Forrest Young's Notes
Copyright © 1997-9 by Forrest W. Young.
We return to the GPA and Verbal SAT variables. The scatterplot for these data is shown below:
Simple Regression Example:
1999 GPA and Verbal SAT
Note: We are using Verbal SAT divided by 100 to clarify the discussion of the slope (so that we can see a change of one unit on the plot). This change in the variable (dividing by a constant) does not change the relationship between the two variables, and does not change either the correlation or regression analysis.
ViSta Regres: Before doing the regression analysis, we divided the SAT scores by 100 so that we can understand the results better (see below). We do this by clicking on the data object, and then typing in the listener:
:variables '("GPA" "MSAT/100" "VSAT/100")
:data (combine (bind-columns gpa
(/ mathsat 100)
(/ verbsat 100))))
Now we do the regression analysis using ViSta's Regression Analysis module, which can be done by clicking on the Regres button on the workmap.
Report: We then ask for the regression report. It is shown below.
The regression analysis report has three major sections, each containing important information about the analysis:
- Parameter Estimates: The parameter estimates section of the report presents information about the slope and intercept.
Under the "Estimate" column the report presents the values for the intercept and slope of the line that regression analysis estimates produces the best fit to the points.
The intercept and slope are often called the "coefficients", because they are the coefficients of the regression line. They are called "estimates" (short for "estimated coefficients") because they are estimates of what the coefficients are in the population.

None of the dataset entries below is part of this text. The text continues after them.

theorem bitStepsLeft_of_contextOf {s : State} {c : Ctx} (hc : contextOf s = some c) :
    bitStepsLeft s = s.len - s.cur + 2 := by
  cases hp : s.phase <;> simp [contextOf, hp] at hc <;> simp [bitStepsLeft, hp]

theorem bitStepsLeft_le (s : State) : bitStepsLeft s ≤ s.len - s.cur + 2 := by
  cases hp : s.phase <;> simp [bitStepsLeft, hp]

theorem bitStepsLeft_pos {s : State} (hr : stopped s = false) : 0 < bitStepsLeft s := by
  cases hp : s.phase <;> simp [stopped, hp] at hr <;> simp [bitStepsLeft, hp]

theorem LaunchStep.bitStepsLeft_lt {s t : State} (h : LaunchStep s t) (hr : stopped s = false) :
    bitStepsLeft t < bitStepsLeft s := by
  cases h with
  | element hc hn hl he =>
    have hle := bitStepsLeft_le t
    have hcur := he.cur_eq
    have hlen : t.len = s.len := congrArg (fun l => l.input.length) he.launch_eq
    rw [State.advance_cur] at hcur
    rw [bitStepsLeft_of_contextOf hc]
    omega
  | merge hp | route hp => simp [bitStepsLeft, hp]
  | raise => exact bitStepsLeft_pos hr

/-! ### Runs to the end of a launch -/

theorem run_succ {n : Nat} {s t : State} (h : step s = .next t) : run (n + 1) s = run n t := by
  rw [run, h]

/-- A property that gives the invariant and that the steps of a launch keep holds at the end of the launch, which both
bounds limit. -/
theorem exists_run_to_stop {P : State → Prop} (hinv : ∀ s, P s → Inv s)
    (hstep : ∀ s t, P s → stopped s = false → step s = .next t → P t) {s : State} (hs : P s) :
    ∃ n t, n ≤ stepsLeft s ∧ n ≤ bitStepsLeft s ∧ run n s = .next t ∧ stopped t = true ∧ P t := by
  induction hm : stepsLeft s using Nat.strong_induction_on generalizing s with
  | _ m ih =>
    cases hr : stopped s with
    | true => exact ⟨0, s, Nat.zero_le _, Nat.zero_le _, rfl, hr, hs⟩
    | false =>
      obtain ⟨t, ht⟩ := aLaunchNeverSticks s (hinv s hs) hr
      have hl := step_launchStep hr ht
      have hsteps := hl.stepsLeft_lt (hinv s hs) hr
      have hbits := hl.bitStepsLeft_lt hr
      obtain ⟨n, u, hn, hnb, hu, hstop, hP⟩ := ih _ (hm ▸ hsteps) (hstep s t hs hr ht) rfl
      exact ⟨n + 1, u, by omega, by omega, (run_succ ht).trans hu, hstop, hP⟩

/-- A launch `l` that runs or ran, with `rest` still to START. -/
structure InLaunch (l : Launch) (rest : List Launch) (s : State) : Prop where
  inv : Inv s
  launch : s.launch = l
  pending : s.pending = rest
  started : s.phase ≠ .idle

theorem LaunchStep.phase_ne_idle {s t : State} (h : LaunchStep s t) : t.phase ≠ .idle := by
  cases h with
  | element hc hn hl he => exact he.phase_ne_idle
  | merge | route | raise => simp

theorem InLaunch.step {l : Launch} {rest : List Launch} {s t : State} (h : InLaunch l rest s)
    (hr : stopped s = false) (hs : step s = .next t) : InLaunch l rest t := by
  obtain ⟨hlaunch, hpending⟩ := launchInputsAreNeverWritten s t hr hs
  exact ⟨everyStepKeepsTheInvariant s t h.inv hs, hlaunch.trans h.launch, hpending.trans h.pending,
    (step_launchStep hr hs).phase_ne_idle⟩

theorem inLaunch_start {l : Launch} (s : State) (rest : List Launch) (hl : launchAdmitted l = true) :
    InLaunch l rest ({ s with pending := rest }.start l) :=
  ⟨inv_start _ hl, rfl, rfl, by simp⟩

theorem InLaunch.done_or_fault {l : Launch} {rest : List Launch} {s : State} (h : InLaunch l rest s)
    (hs : stopped s = true) : s.phase = .done ∨ s.phase = .fault := by
  have hstarted := h.started
  rw [stopped_iff] at hs
  tauto

/-- Settles O45: START leads to a state whose bounds are `4 * 1568 + 7` and `(LEN - BASE) + 2`. -/
theorem everyLaunchEnds : Obligations.EveryLaunchEnds := by
  intro s l rest hs hp hl
  obtain ⟨n, t, hn, hnb, ht, hstop, hin⟩ := exists_run_to_stop (P := InLaunch l rest) (fun _ h => h.inv)
    (fun _ _ h => h.step) (inLaunch_start s rest hl)
  have hsteps : n ≤ 6279 := hn
  have hbits : n ≤ l.input.length - l.base + 2 := hnb
  exact ⟨n + 1, t, by omega, by omega, (run_succ (step_start hs hp hl)).trans ht, hin.done_or_fault hstop,
    hin.launch, hin.pending⟩

/-! ### The result at `DONE` -/

theorem filledCanvas_of_done {s : State} (hp : s.phase = .done) : filledCanvas s = 56 * 56 := by
  rw [filledCanvas, hp]

theorem result_of_done {s : State} (hp : s.phase = .done) :
    result s = (s.canvas.readRange 0 (56 * 56)).map .ok := by
  rw [result, hp]

/-- Settles O55: at `DONE` the canvas is full, so it reads whole, and each element as the host reads it. -/
theorem hostReadsTheResultAtDone : Obligations.HostReadsTheResultAtDone := by
  intro s hI hp
  obtain ⟨g, hg, hlen⟩ := Memory.readRange_of_keys hI.canvas (filledCanvas_of_done hp).ge
  refine ⟨g, by rw [result_of_done hp, hg]; rfl, hlen, fun y x hy hx => ?_⟩
  have hlt : canvasAddr y x < 56 * 56 := by
    simp only [canvasAddr, Config.canvasSide]
    omega
  have hread := (Memory.readRange_some hg).2 _ hlt
  rw [Nat.zero_add, List.getElem?_eq_getElem (hlen ▸ hlt)] at hread
  refine ⟨_, List.getElem?_eq_getElem (hlen ▸ hlt), ?_⟩
  rw [hostRead_of_done hp, readValue, if_pos ⟨hy, hx⟩, hread]
  rfl

end Sys2Proof.Machine

/-!
SUPPORT. A launch that ends well depends on no bit at or after its final cursor (41_packetstream.md section 4,
44_sprite_decoder.md section 3).
-/

namespace Sys2Proof.Machine

/-! ### The steps of one launch -/

/-- `n` steps, each from a state in which a launch runs. -/
inductive LaunchRun : Nat → State → State → Prop
  | refl (s : State) : LaunchRun 0 s s
  | step {n : Nat} {s t u : State} (hr : stopped s = false) (hs : step s = .next t) (h : LaunchRun n t u) :
      LaunchRun (n + 1) s u

theorem LaunchRun.run_eq {n : Nat} {s t : State} (h : LaunchRun n s t) : run n s = .next t := by
  induction h with
  | refl => rfl
  | step hr hs h ih => exact (run_succ hs).trans ih

theorem run_succ_cases {n : Nat} {s u : State} (h : run (n + 1) s = .next u) :
    ∃ t, step s = .next t ∧ run n t = .next u := by
  rw [run] at h
  split at h
  · exact ⟨_, ‹_›, h⟩
  · cases h
  · cases h

/-- A step takes at most one START from the queue, and only where no launch runs. -/
theorem step_pending_length {s t : State} (h : step s = .next t) :
    t.pending.length = s.pending.length - (stopped s).toNat ∧ (stopped s = true → 1 ≤ s.pending.length) := by
  cases hs : stopped s with
  | true =>
    obtain ⟨l, rest, hp, -, rfl⟩ := step_of_stopped hs h
    simp [hp]
  | false => simp [(launchInputsAreNeverWritten s t hs h).2]

theorem run_pending_length_le {n : Nat} {s t : State} (h : run n s = .next t) :
    t.pending.length ≤ s.pending.length := by
  induction n generalizing s with
  | zero => cases h; exact le_rfl
  | succ n ih =>
    obtain ⟨u, hs, hu⟩ := run_succ_cases h
    exact (ih hu).trans ((step_pending_length hs).1 ▸ Nat.sub_le ..)

/-- A run that takes no START stays in its launch. -/
theorem launchRun_of_run {n : Nat} {s t : State} (h : run n s = .next t) (hp : t.pending = s.pending) :
    LaunchRun n s t := by
  induction n generalizing s with
  | zero => cases h; exact .refl _
  | succ n ih =>
    obtain ⟨u, hs, hu⟩ := run_succ_cases h
    cases hr : stopped s with
    | true =>
      obtain ⟨hlen, hpos⟩ := step_pending_length hs
      have hle := run_pending_length_le hu
      have hpos := hpos hr
      simp only [hr, hp, Bool.toNat_true] at hlen hle
      omega
    | false => exact .step hr hs (ih hu (hp.trans (launchInputsAreNeverWritten s u hr hs).2.symm))

theorem LaunchRun.phase_ne_fault {n : Nat} {s t : State} (h : LaunchRun n s t) (ht : t.phase = .done) :
    s.phase ≠ .fault := by
  cases h with
  | refl => simp [ht]
  | step hr =>
    intro hp
    simp [stopped, hp] at hr

theorem LaunchRun.cur_le {n : Nat} {s t : State} (h : LaunchRun n s t) (ht : t.phase = .done) : s.cur ≤ t.cur := by
  induction h with
  | refl => exact le_rfl
  | step hr hs h ih =>
    exact (phasesFollowTheirOrder _ _ hr hs (h.phase_ne_fault ht)).2.1.trans (ih ht)

/-! ### Steps under other bits -/

theorem emit_withInput (input : Bits) (ps : List Pair) (s : State) :
    (s.withInput input).emit ps = (s.emit ps).withInput input := by
  cases s with | mk _ phase => cases phase <;> rfl

theorem completePlane_withInput (input : Bits) (s : State) :
    (s.withInput input).completePlane = s.completePlane.withInput input :=
  (apply_ite (State.withInput input) (planeComplete s = true) (s.setPhase (phaseAfterPlane s.phase)) s).symm

theorem emitPairs_withInput (input : Bits) {ps : List Pair} {b : Bit} {s t : State} (h : emitPairs ps b s = .next t) :
    emitPairs ps b (s.withInput input) = .next (t.withInput input) := by
  obtain ⟨hspace, rfl⟩ := emitPairs_cases h
  rw [emitPairs_runs (s := s.withInput input) b hspace, emit_withInput, ← completePlane_withInput]
  rfl

theorem emitRun_withInput (input : Bits) {k v : Nat} {s t : State} (h : emitRun k v s = .next t) :
    emitRun k v (s.withInput input) = .next (t.withInput input) :=
  emitPairs_withInput (s := s.setVarint k (runPrefixValue k) v (runLength k v)) input h

theorem effectOf_withInput (input : Bits) {i : Instr} {s t : State} (h : effectOf i s = .next t) :
    effectOf i (s.withInput input) = .next (t.withInput input) := by
  cases i
  case dim =>
    obtain ⟨hd, rfl⟩ | ⟨hd, rfl⟩ := latchDims_cases h
    · exact latchDims_of_legal _ hd
    · exact latchDims_of_illegal _ (by simp [hd])
  case mode1 | mode2 | mode3 | modeRsv => cases h; rfl
  case ord | ptp | pts | lend => cases h; rfl
  case lit1 | lit2 | lit3 => exact emitPairs_withInput input h
  all_goals exact emitRun_withInput input h

/-- Bits that agree up to the end of an element show the same element at the cursor. -/
theorem remaining_withInput {s : State} {input e rest : Bits} (hb : s.remaining = e ++ rest)
    (hagree : input.take (s.cur + e.length) = s.launch.input.take (s.cur + e.length)) :
    ∃ rest', (s.withInput input).remaining = e ++ rest' := by
  have he : (input.drop s.cur).take e.length = e := by
    rw [List.take_drop, hagree, ← List.take_drop]
    exact (congrArg (List.take e.length) hb).trans (List.take_left' rfl)
  exact ⟨(input.drop s.cur).drop e.length, by
    nth_rw 1 [← he]
    exact (List.take_append_drop e.length (input.drop s.cur)).symm⟩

- Intercept:The report calls the intercept the "Constant". Regression analysis estimates it to be a=1.41. This means that if we had someone with a Verbal SAT of zero, we would estimate that person's GPA to be 1.41.
Notice that this value doesn't make much sense! In fact, the Intercept is usually not interpreted, especially if a value of zero for the predictor variable can't really be obtained in practice.
- Slope:The report presents the slope for the "VerbSAT/100" variable. Regression analysis estimates it to be b=0.28.(It would have been .0028 if we hadn't divided by 100, which would appear as 0.00 on the report, not very useful1). This means that for every point change in VerbSAT/100 (which corresponds to 100 points change in Verbal SAT) we expect a change in GPA of 0.28.
Thus, for a person whose SAT is 100 points higher than another person's, we would predict that the first person's GPA would be .28 points higher than the second person's. This makes good sense, and is an important part of the results of regression analysis.
- Regression Line: The equation for the regression line is:
GPA = 1.41 + 0.28(VerbSAT/100)
This regression line appears on the regression plot that is part of the visualization. It is shown here.. Notice that it goes up .28 GPA unit for each VerbSAT/100 unit that we move to the right.
- Std. Error: The report has a column labeled Standard Error. This column presents the standard errors of the estimated coefficients. This measures the stability of the estimates.
Note: This is not what the book calls the "Standard Error of Estimate". That value is presented below by the name "Sigma Hat (RMS Error)".
- t-ratio, P-Value: These provide a significance test for each of the estimated coefficients. The test is of the null hypothesis that the tested coefficient (intercept or slope) is zero.
Note: The question of whether the slope is zero gets at the question of the nature of the relationship between the two variables. This is important because the question is: Does one variable change when the other does? (Note that zero intercept makes little interpretive sense and the test is usually ignored).
Summary of Fit
- R Squared: This is the square of the correlation between the two variables. It is the coefficient of determination that measures the variance shared between the variables.
- Sigma Hat (RMS Error): This is what the books calls the "Standard Error of Estimate". It specifies the Root-Mean-Squared (RMS) average --- or standard --- distance between the points and the line, measured vertically.
Analysis of Variance: An analysis of variance is reported that tells us whether the entire regression model significantly fits the response variable. The entire model includes both the slope and intercept simultaneously. The null hypothesis is that there is no relation between the two variables. The F-Ratio and P-Value summarize this test's results. The R-Squared tells us the proportion of variance in GPA that is understood from MSAT.